In this last lecture we'll take a dive into common code issues, how to identify and solve them, and which tools can help you along the way.

Antipattern definition

Seemingly solves an issue
- Appears to address an issue.
- Was actively chosen.
Has more bad consequences than good ones. Most frequently either...
- Ineffective at solving the original issue.
- Counter-productive at solving the original issue.
There is an acknowledged better alternative to solving the issue.

No anti-patterns without patterns

There's a fine distinction between anti-patterns and mere complaints. For something to a recognized anti-patterns, there also has to be a proper, recognized way of better solving the original issue:
"AntiPatterns that describe only the negative solution are called pseudo-AntiPatterns (or more typically, complaints)" - antipatterns.com

Anti-pattern categories

Antipatterns in the original sense were strictly software design-focused. However, over time the term has adapted to also include project management and software architecture antipatterns.

For completeness, here's an overview over the three types of antipatters:

Software design (or development) anti-patterns: Poor OO design solutions.
Methodological / management anti-patterns: Issues with communication or task distribution, destructive to the software development processes.
Architecture anti-patterns: Issues with

Not quite the opposite.

The general anti-patterns notion is not exactly the opposite of design patterns. The closest to a design-pattern opposing concepts is the sub-category of software design anti-patterns*.

Common anti-patterns

In the following we're looking at a selection of anti-patterns.

God Object

Motivation / cause: I already have a class that handles my logic, I'll put the additional logic always into that class, so everything is consistently at the same place.
Anti-pattern: A single class tends to hold all logic, or assume more responsibility than it should. The class is huge, cross-depends on everything.
Actual pattern: Separation of concerns around reasonable boundaries, considering additional modules whenever adding new functionality.

Golden Hammer

Motivation / cause: Shortage of time, need to speed up implementation. Insufficient proficiency with solution space.
Anti-pattern: Obsessively relying on a familiar technology, instead of searching for best suited technology.
Actual pattern: Run a requirement analysis, learn about all possible solutions, elaborate individual legitimacy, choose best suited.
Example: Ignoring collection framework and solving each problem with arrays.

Lava Flow

Motivation / cause: The code has evolved, existing functionality has changed or been replaced by new functions.
Anti-pattern: I do not remove the legacy functions from the code, but keep them side by side with the revision, just in case.
Actual pattern: Remove dead code.

Poltergeist

Motivation / cause: Over-focus on separation of concerns, splitting up classes beyond what's reasonable to maintain cohesion.
Anti-pattern: I'll introduce a few new classes only to trigger certain functionality, or to hide the actual logic behind an extra call.
Actual pattern: Before splitting up classes, check if newly created classes provide a minimum value or contribution.

Primitive Obsession

Motivation / cause: I need to implement different behaviour for various scenarios.
Anti-pattern: Let's not create new classes when we can also use primitives. So 1 means my customer is regular, 2 means they have a discount card, etc...
Actual pattern: Use constants or polymorphism.

Code smells

With anti-patterns we've looked at common decisions, i.e. conscient choices made to address a specific problem. Often times these anti-patters are not directly evident when looking at the code.
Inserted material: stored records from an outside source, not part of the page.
-- ==== Sys2Proof/Tests/Slice0.lean ====
section
/-! SUPPORT. Small tests of the model. Expected results are the spec's own: the worked encodings of 30 R95 and the
vectors of 95 (their names stand in the comments), with the illustrative parameters of 00 R9. After them, for every
statement of Obligations with hypotheses, a state and operands that meet the hypotheses together. -/

namespace Sys2Proof.Tests

open Sys2Proof Sys2Proof.Machine

/-! ## Builders -/

/-- What a step leaves, looked at through f. -/
def after (o : StepOutcome) (f : State → α) : Option α :=
  match o with
  | .next t => some (f t)
  | .fault _ => none
  | .refused _ => none

/-- Why there is no step. -/
def refusal (o : StepOutcome) : Option Refusal :=
  match o with
  | .next _ => none
  | .fault _ => none
  | .refused r => some r

/-- The launch state (70 R242) with the parameters of 00 R9. -/
def launch : State := State.launch Params.illustrative [] []

/-- The launch state with a command list, the thread to move. -/
def running (cl : List Word) : State := { State.launch Params.illustrative cl [] with agenda := [.thread] }

/-- The window of V-CAP-1 after its 43 edges. -/
def fullWindow : Window where
  edgeCount := 43
  lastEdge := 4352
  intervals := #v[54, 54, 54, 54, 54, 54, 140, 54, 140, 54, 54, 54, 140, 140, 54, 54,
    54, 54, 54, 54, 54, 54, 54, 140, 54, 54, 54, 54, 140, 54, 140, 140, 140, 54, 54, 140, 140, 54, 140, 54]
  threshold := 100

/-- The launch state with a window. -/
def withWindow (w : Window) : State := { launch with win := w }

/-- The launch state with capture armed and pending, EC, LET and ICR given. -/
def capturing (ec : Nat) (last ts : Half) : State :=
  { launch with
    win := { launch.win with edgeCount := ec, lastEdge := last }
    clk := { launch.clk with icr := ts }
    irq := { launch.irq with ieCap := true, ifCap := true } }

/-- The launch state in a state of the bus, with a completion of status st pending or an operation in flight. -/
def onBus (b : BusState) (st : Byte) (pending : Bool) (ptr rem : Half) : State :=
  { launch with
    bus := { launch.bus with
      bst := b, baddr := 0x27, bbase := 0x0100, blen := 2, bptr := ptr, brem := rem, bstat := st, bhw := !pending }
    irq := { launch.irq with ifBus := pending }
    mem := [(0x0100, 0x41), (0x0101, 0x42)] }

/-! ## Decoding (30 R95; 95 V-ENC) -/

theorem test_decode_noOperand :
    decodeWords [0x00000000] = .ok .endRun ∧ decodeWords [0x01000000] = .ok .arm ∧
      decodeWords [0x02000000] = .ok .disarm ∧ decodeWords [0x03000000] = .ok .decode ∧
      decodeWords [0x11000000] = .ok .await ∧ decodeWords [0x22000000] = .ok .now := by decide

theorem test_decode_platform :
    decodeWords [0x30000000] = .ok .csenter ∧ decodeWords [0x31000000] = .ok .csexit ∧
      decodeWords [0x32000000] = .ok .sleep ∧ decodeWords [0x40010041] = .ok (.stb 0x0100 0x41) := by decide

theorem test_decode_waits :
    decodeWords [0x20000001] = .ok (.waits 1) ∧ decodeWords [0x20000000] = .ok (.waits 0) ∧
      decodeWords [0x21000064] = .ok (.waitus 100) ∧ decodeWords [0x2100000A] = .ok (.waitus 10) := by decide

theorem test_decode_submit :
    decodeWords [0x104E0002, 0x00000100] = .ok (.submit 0x27 2 0x0100) ∧
      decodeWords [0x10780001, 0x00000200] = .ok (.submit 0x3C 1 0x0200) := by decide

theorem test_decode_events :
    decodeWords [0x80000000] = .ok .evTcnt ∧ decodeWords [0x81000000] = .ok .evEdge ∧
      decodeWords [0x82000018] = .ok (.evBus 0x18) := by decide

theorem test_decode_entries :
    decodeWords [0x90000000] = .ok .intTick ∧ decodeWords [0x91000000] = .ok .intCap ∧
      decodeWords [0x92000000] = .ok .intBus := by decide

/-- V-ENC-R1 to R9: each refused fetch, by name. -/
theorem test_fetch_refusals :
    fetchAt [0x05000000] 0 = .error .opcode ∧ fetchAt [0x01000001] 0 = .error .reserved ∧
      fetchAt [0x104E0001] 0 = .error .submitTail ∧ fetchAt [0x104F0001, 0x00000100] 0 = .error .reserved ∧
      fetchAt [0x104E0001, 0x00010100] 0 = .error .reserved ∧ fetchAt [0x80000000] 0 = .error .opcode ∧
      fetchAt [0x90000000] 0 = .error .opcode ∧ fetchAt [0x22000000] 1 = .error .pcRange ∧
      fetchAt [] 0 = .error .pcRange := by decide

/-- 30 R86: bits 23..8 of EV_BUS are reserved. -/
theorem test_decode_evBus_reserved : decodeWords [0x82000118] = .error .reserved := by decide

/-- The table's numbering of SUBMIT's two words (30 R84): the second word counts on from bit 32. -/
theorem test_decode_table :
    decodeTableWord 64 0x00000100104E0002 = some (.submit 0x27 2 0x0100) ∧
      decodeTableWord 32 0x40010041 = some (.stb 0x0100 0x41) := by decide

/-! ## Well-formedness: an ill-formed term for each check -/

theorem test_wellFormed_space :
    Instr.evTcnt.isCommand = false ∧ Instr.arm.isRunWord = false ∧ Instr.intCap.wellFormedIn .event = false ∧
      Instr.arm.wellFormedIn .command = true ∧ commandListWellFormed [.arm, .intBus] = false ∧
      commandListWellFormed [.arm, .endRun] = true := by decide

theorem test_wellFormed_lines :
    (AsmLine.plain (.waits 1)).wellFormed = false ∧ (AsmLine.plain .evEdge).wellFormed = false ∧
      (AsmLine.submit 128 1 0).wellFormed = false ∧ (AsmLine.submit 0 65536 0).wellFormed = false ∧
      (AsmLine.submit 0 1 65536).wellFormed = false ∧ (AsmLine.waits 16777216).wellFormed = false ∧
      (AsmLine.waitus 16777216).wellFormed = false ∧ (AsmLine.stb 65536 0).wellFormed = false ∧
      (AsmLine.stb 0 256).wellFormed = false := by decide

theorem test_assemble :
    (AsmLine.submit 0x27 2 0x0100).assemble = some (.submit 0x27 2 0x0100) ∧
      (AsmLine.submit 128 1 0).assemble = none ∧ (SourceCall.twiSendCommand 0x27 2 0x0100).expand.assemble =
        some (.submit 0x27 2 0x0100) := by decide

/-! ## Steps -/

/-- V-PLT-9. -/
theorem test_end : after (step (running [0x00000000])) (fun t => (t.tph, t.pc)) = some (.halted, 0) := by decide

/-- R180's example: `[END]` ends at once, every register at its launch value. And a bus interrupt taken after END, which
puts STOP on the bus, is no part of the observation. -/
theorem test_end_observation :
    (running [0x00000000]).runObservation 1 = some launch.observe ∧
    (let s : State := { onBus .dataSending 0x28 true 0x0102 0 with
      cl := [0x00000000], agenda := [.thread, .word 0x92000000] };
      s.runObservation 2 = some s.observe ∧ s.observe.btrace = []) := by decide

/-- V-CAP-19, and R101's example. -/
theorem test_arm : after (exec .arm { withWindow fullWindow with irq := { launch.irq with ifCap := true } })
    (fun t => (t.win.edgeCount, t.win.threshold, t.irq.ieCap, t.irq.ifCap, t.pc)) = some (0, 100, true, false, 1) := by
  decide

/-- V-CAP-15. -/
theorem test_arm_armed : after (exec .arm (capturing 43 0 0)) (fun t => (t.fault, t.tph, t.pc, t.win.edgeCount)) =
    some (1, .faulted, 0, 43) := by decide

/-- V-CAP-17: an edge pending at DISARM stays pending. -/
theorem test_disarm : after (exec .disarm (capturing 5 0 0)) (fun t => (t.irq.ieCap, t.irq.ifCap, t.pc)) =
    some (false, true, 1) := by decide

/-- V-CAP-1. -/
theorem test_decode_valid : after (exec .decode (withWindow fullWindow))
    (fun t => (t.res.rval, t.res.rhum, t.res.rtemp)) = some (.valid, 0x028C, 0x010B) := by decide

/-- V-CAP-2 and V-CAP-3: the last data bit sent as 1, and 42 edges. -/
theorem test_decode_invalid :
    after (exec .decode (withWindow { fullWindow with intervals := fullWindow.intervals.set 39 140 }))
      (fun t => (t.res.rval, t.res.rhum)) = some (.parityError, 0x028C) ∧
    after (exec .decode (withWindow { fullWindow with edgeCount := 42 })) (fun t => (t.res.rval, t.pc)) =
      some (.incomplete, 1) := by decide

/-- R131's example. -/
theorem test_submit : after (step (running [0x104E0002, 0x00000100]))
    (fun t => (t.bus.bst, t.bus.baddr, t.bus.bptr, t.bus.btrace, t.pc)) =
    some (.starting, 0x27, 0x0100, [.start], 2) := by decide

/-- V-BUS-7 and V-BUS-8. -/
theorem test_submit_faults :
    after (step (running [0x10000000, 0x00000100])) (fun t => (t.fault, t.bus.bst, t.pc)) = some (4, .idle, 0) ∧
    after (step (running [0x104E0002, 0x0000FFFF])) (fun t => (t.fault, t.bus.btrace)) = some (5, []) := by decide

/-- V-BUS-10. -/
theorem test_await_done : after (exec .await (onBus .stopped 0x28 false 0x0102 0))
    (fun t => (t.res.rsucc, t.res.rerr, t.tph, t.pc)) = some (true, 0, .run, 1) := by decide

/-- V-BUS-12: at launch the first check fails. -/
theorem test_await_idle : after (step (running [0x11000000])) (fun t => (t.tph, t.pc)) =
    some (.preSleep .awaitCheck, 0) := by decide

/-- V-SCH-5 and V-SCH-6. -/
theorem test_waits :
    after (exec (.waits 1) { launch with clk := { launch.clk with ticks := 0xFFFFFFCE } })
      (fun t => (t.clk.wtarget, t.tph, t.pc)) = some (50, .waitsCheck, 0) ∧
    after (exec (.waits 3) { launch with clk := { launch.clk with ticks := 7 } }) (·.clk.wtarget) = some 307 := by
  decide

/-- V-SCH-4. -/
theorem test_waits_zero : after (step (running [0x20000000])) (fun t => (t.pc, t.tph)) = some (1, .run) := by decide

/-- V-SCH-8 and V-SCH-10: WLO across the wrap, and a window that straddles it. -/
theorem test_waitus :
    after (exec (.waitus 10) { launch with clk := { launch.clk with tcnt := 19990 } })
      (fun t => (t.clk.wlo, t.tph)) = some (10, .waitusPoll) ∧
    [19997, 19998, 19999, 0, 1, 2].map (fun c =>
      ({ launch with clk := { launch.clk with tcnt := c, wlo := 19998 } } : State).inFineWindow) =
      [false, true, true, true, true, false] := by decide

/-- V-SCH-11 and V-SCH-12. -/
theorem test_waitus_range :
    after (exec (.waitus 9998) launch) (·.fault) = some 0 ∧
    after (exec (.waitus 9999) launch) (fun t => (t.fault, t.tph)) = some (9, .faulted) := by decide

/-- V-SCH-3. -/
theorem test_now : after (exec .now { launch with clk := { launch.clk with ticks := 105 } })
    (fun t => (t.res.rnow, t.pc)) = some (105, 1) := by decide

/-- V-PLT-1. -/
theorem test_csenter : after (step (running [0x30000000]))
    (fun t => (t.irq.gie, t.irq.csSaved, t.irq.csActive)) = some (false, true, true) := by decide

/-- V-PLT-4. -/
theorem test_csexit : after (step (running [0x31000000])) (fun t => (t.fault, t.tph, t.pc)) =
    some (8, .faulted, 0) := by decide

/-- V-PLT-5, the command. -/
theorem test_sleep : after (step (running [0x32000000])) (fun t => (t.tph, t.pc)) = some (.sleeping .run, 1) := by
  decide

/-- V-PLT-7. -/
theorem test_stb : after (step (running [0x40010041])) (fun t => (t.mem, t.pc)) = some ([(0x0100, 0x41)], 1) := by
  decide

/-- V-BUS-9 and V-PLT-8. -/
theorem test_stb_faults :
    after (exec (.stb 0x0101 0x41) (onBus .starting 0 false 0x0100 2)) (fun t => (t.fault, t.mem.read 0x0101)) =
      some (6, 0x42) ∧
    after (exec (.stb 0x2000 0x01) { launch with params := { Params.illustrative with memSize := 0x1000 } })
      (fun t => (t.fault, t.mem)) = some (5, []) := by decide

/-- V-SCH-14. -/
theorem test_evTcnt : after (exec .evTcnt { launch with clk := { launch.clk with tcnt := 19999 } })
    (fun t => (t.clk.tcnt, t.irq.ifTick)) = some (0, true) := by decide

/-- V-CAP-20: a second edge before the first is taken. -/
theorem test_evEdge : after (exec .evEdge { capturing 0 0 1000 with clk := { launch.clk with tcnt := 1054 } })
    (fun t => (t.clk.icr, t.irq.ifCap)) = some (1054, true) := by decide

/-- V-EXC-5, and the completion of an operation in flight. -/
theorem test_evBus :
    refusal (exec (.evBus 0x08) launch) = some .noBusOperation ∧
    after (exec (.evBus 0x08) (onBus .starting 0 false 0x0100 2))
      (fun t => (t.bus.bstat, t.irq.ifBus, t.bus.bhw)) = some (0x08, true, false) := by decide

/-- V-SCH-2, and the wake of V-PLT-5. -/
theorem test_intTick :
    after (exec .intTick { launch with
        clk := { launch.clk with ticks := 0xFFFFFFFF }, irq := { launch.irq with ifTick := true },
        tph := .sleeping .run }) (fun t => (t.clk.ticks, t.irq.ifTick, t.tph)) = some (0, false, .run) := by decide

/-- V-EXC-2: no entry for a source that is not enabled. -/
theorem test_intCap_masked :
    refusal (exec .intCap { launch with irq := { launch.irq with ifCap := true } }) =
      some (.entryNotEnabled .capture) := by decide

/-- V-CAP-11 to V-CAP-14: data, last data edge, discard, wrap. -/
theorem test_intCap :
    after (exec .intCap (capturing 2 1160 1214)) (fun t => (t.win.edgeCount, t.win.intervals[0], t.win.lastEdge)) =
      some (3, 54, 1214) ∧
    after (exec .intCap (capturing 41 4298 4352)) (fun t => (t.win.edgeCount, t.win.intervals[39])) = some (42, 54) ∧
    after (exec .intCap (capturing 42 4352 4406)) (fun t => (t.win.edgeCount, t.win.lastEdge)) = some (43, 4352) ∧
    after (exec .intCap (capturing 65535 0 77)) (fun t => (t.win.edgeCount, t.win.lastEdge)) = some (0, 77) := by
  decide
Nonetheless, experienced coders often develop a 6th sense for something "fishy" going on in the code, a bit like a predator bristling as it picks up a scent.
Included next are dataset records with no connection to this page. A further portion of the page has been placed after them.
-- ==== Sys2Proof/Blocks/Pose.lean ====
section
/-! DEFINITION. The state of the Pose Ladder (spec 08_pose_ladder). -/

namespace Sys2Proof.Machine

open Sys2Proof

/-- Modes of the Pose Ladder, coded in this order (R205, R206). -/
inductive PlMode where
  | init | full | slip | imuOnly | wheelOnly | coast | lost
deriving DecidableEq, Repr

/-- The pose record (R206); VERSION is 1 and the CRC is computed from the other bytes. -/
structure PoseRec where
  valid : Bool := false
  extrap : Bool := false
  still : Bool := false
  mode : PlMode := .init
  /-- 0 OK, 1 TOO_OLD, 2 TOO_NEW, 3 EVICTED. -/
  status : BitVec 2 := 0
  primary : BitVec 2 := 0
  encUsed : BitVec 8 := 0
  imuUsed : BitVec 4 := 0
  tov : T64 := 0
  x : BitVec 64 := 0
  y : BitVec 64 := 0
  heading : Word := 0
  v : Word := 0
  omega : Word := 0
  acc : Word := 0
  span : Word := 0
  sdV : BitVec 16 := 0
  sdOmega : BitVec 16 := 0
  sdRelPos : BitVec 16 := 0
  sdRelHead : BitVec 16 := 0
deriving DecidableEq, Repr, Inhabited

/-- One IMU entry's state (R203). -/
structure PlImuSt where
  /-- Stream state by its latest STATE record. -/
  st : HgSt := .waiting
  /-- Latest sample: TOV, yaw rate and forward acceleration at the reference point. -/
  sample : Option (T64 × Rat × Rat) := none
  /-- Bias estimates and bias covariance held when it was last primary. -/
  bias : Option (Rat × Rat) := none
  biasCov : Option (Rat × Rat × Rat) := none
  /-- Deviation count and instant of a mask (R203). -/
  dev : Nat := 0
  maskedAt : Option T64 := none
  /-- Yaw rates since the previous wheel update instant: sum and count. -/
  sum : Rat := 0
  count : Nat := 0
deriving DecidableEq, Repr

/-- One encoder entry's state (R201, R204). -/
structure PlEncSt where
  st : HgSt := .waiting
  /-- Legal edges of lines A and B, newest first. -/
  edges : List EdgeCode := []
  /-- Speed at the previous wheel update instant, no edge since then, frames of deviation, and instant of a mask (R201, R202, R204). -/
  prev : Rat := 0
  still : Bool := true
  dev : Nat := 0
  maskedAt : Option T64 := none
deriving DecidableEq, Repr

/-- An input of the estimator in TOV order (R200). -/
inductive PlInput where
  | enc (i : Nat) (code : EdgeCode)
  | imu (i : Nat) (omega acc : Rat)
  | state (isImu : Bool) (i : Nat) (st : HgSt)
deriving DecidableEq, Repr

/-- The Pose Ladder. -/
structure PoseLadder where
  cfg : PlCfg := {}
  installed : Bool := false
  /-- S1 has been entered: the first rung, in whole µs. -/
  start : Option Nat := none
  /-- The next rung to write, in whole µs; none before S1 entry. -/
  nextK : Option Nat := none
  /-- The ladder, newest rung first, at most 131,072 rungs (R199). -/
  ladder : List PoseRec := []
  /-- Records read from the flumes, in order of arrival. -/
  inbox : List Rec := []
  /-- Inputs not yet processed, with their TOV. -/
  inputs : List (T64 × PlInput) := []
  /-- IMU and encoder entries of the POSE section (R194). -/
  imus : Vector PlImuSt 4 := Vector.replicate 4 {}
  encs : Vector PlEncSt 8 := Vector.replicate 8 {}
  /-- Index of the primary IMU entry (R203). -/
  primary : Option (Fin 4) := none
  /-- Nominal state (R200): X, Y in L64 LSB, heading, and the rates, biases and scale factors. -/
  x : Int := 0
  y : Int := 0
  psi : Word := 0
  v : Rat := 0
  omega : Rat := 0
  a : Rat := 0
  bg : Rat := 0
  ba : Rat := 0
  sL : Rat := 0
  sR : Rat := 0
  /-- Covariance in scaled units (R200, R550), multiples of 2⁻¹⁶. -/
  p : List (List Rat) := []
  /-- Time of the state, of the latest primary sample, of the latest applied wheel update with its change of v_w per second and its ω_w. -/
  at_ : T64 := 0
  lastPrimary : Option T64 := none
  wheelRef : Option (T64 × Rat × Rat) := none
  /-- Mean wheel speed of the update before; mode and the runs of R202 and R205; still; channels used. -/
  prevVw : Rat := 0
  mode : PlMode := .init
  slipRun : Nat := 0
  clearCount : BitVec 8 := 0
  still : Bool := false
  encUsed : BitVec 8 := 0
  /-- Start of the continuous time in SLIP and IMU_ONLY, and of COAST. -/
  imuOnlyAt : Option T64 := none
  coastAt : Option T64 := none
  /-- A lockstep mismatch has stopped all delivery (R192). -/
  dead : Bool := false
  /-- Latest live record (R211) and the answers that left each query port last, oldest first (R207, R209). -/
  live : PoseRec := {}
  answers : Vector (List PoseRec) 8 := Vector.replicate 8 []
  /-- Queries of each port whose head is not visible yet, oldest first: target time, as-of time and device time of issue (R207). -/
  waiting : Vector (List (T64 × T64 × T64)) 8 := Vector.replicate 8 []
  /-- Times of the records that a fault on their way to a consumer makes fail their CRC (R206): set from outside. -/
  badCrc : List T64 := []
  /-- The rung for which PL_RUNG_LATE has been raised (R420). -/
  lateK : Option Nat := none
  /-- PL_BEHIND, PL_SAT, PL_EVICTED, IMU_REJECT, ENC_REJECT (R512). -/
  behind : Word := 0
  sat : Word := 0
  evicted : Word := 0
  imuReject : Word := 0
  encReject : Word := 0
deriving DecidableEq, Repr

end Sys2Proof.Machine
end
Capture of my predator-at-home. He developed a sixth sense for a bag of cat food being opened, only minimal indicators are sufficient for him to know there will be food.

Definition

Code smells are code characteristics, or tedious activities you encounter when working with code, indicating poor code quality or potentially design flaws. They do not necessarily imply a programming bug, but are a symptom of previous poor coding practices that may lead to technical debt if not addressed.

How are code smells different from programming errors ?

Programming errors (or bugs) are functional errors. A program may have zero bugs and still showcase code smells.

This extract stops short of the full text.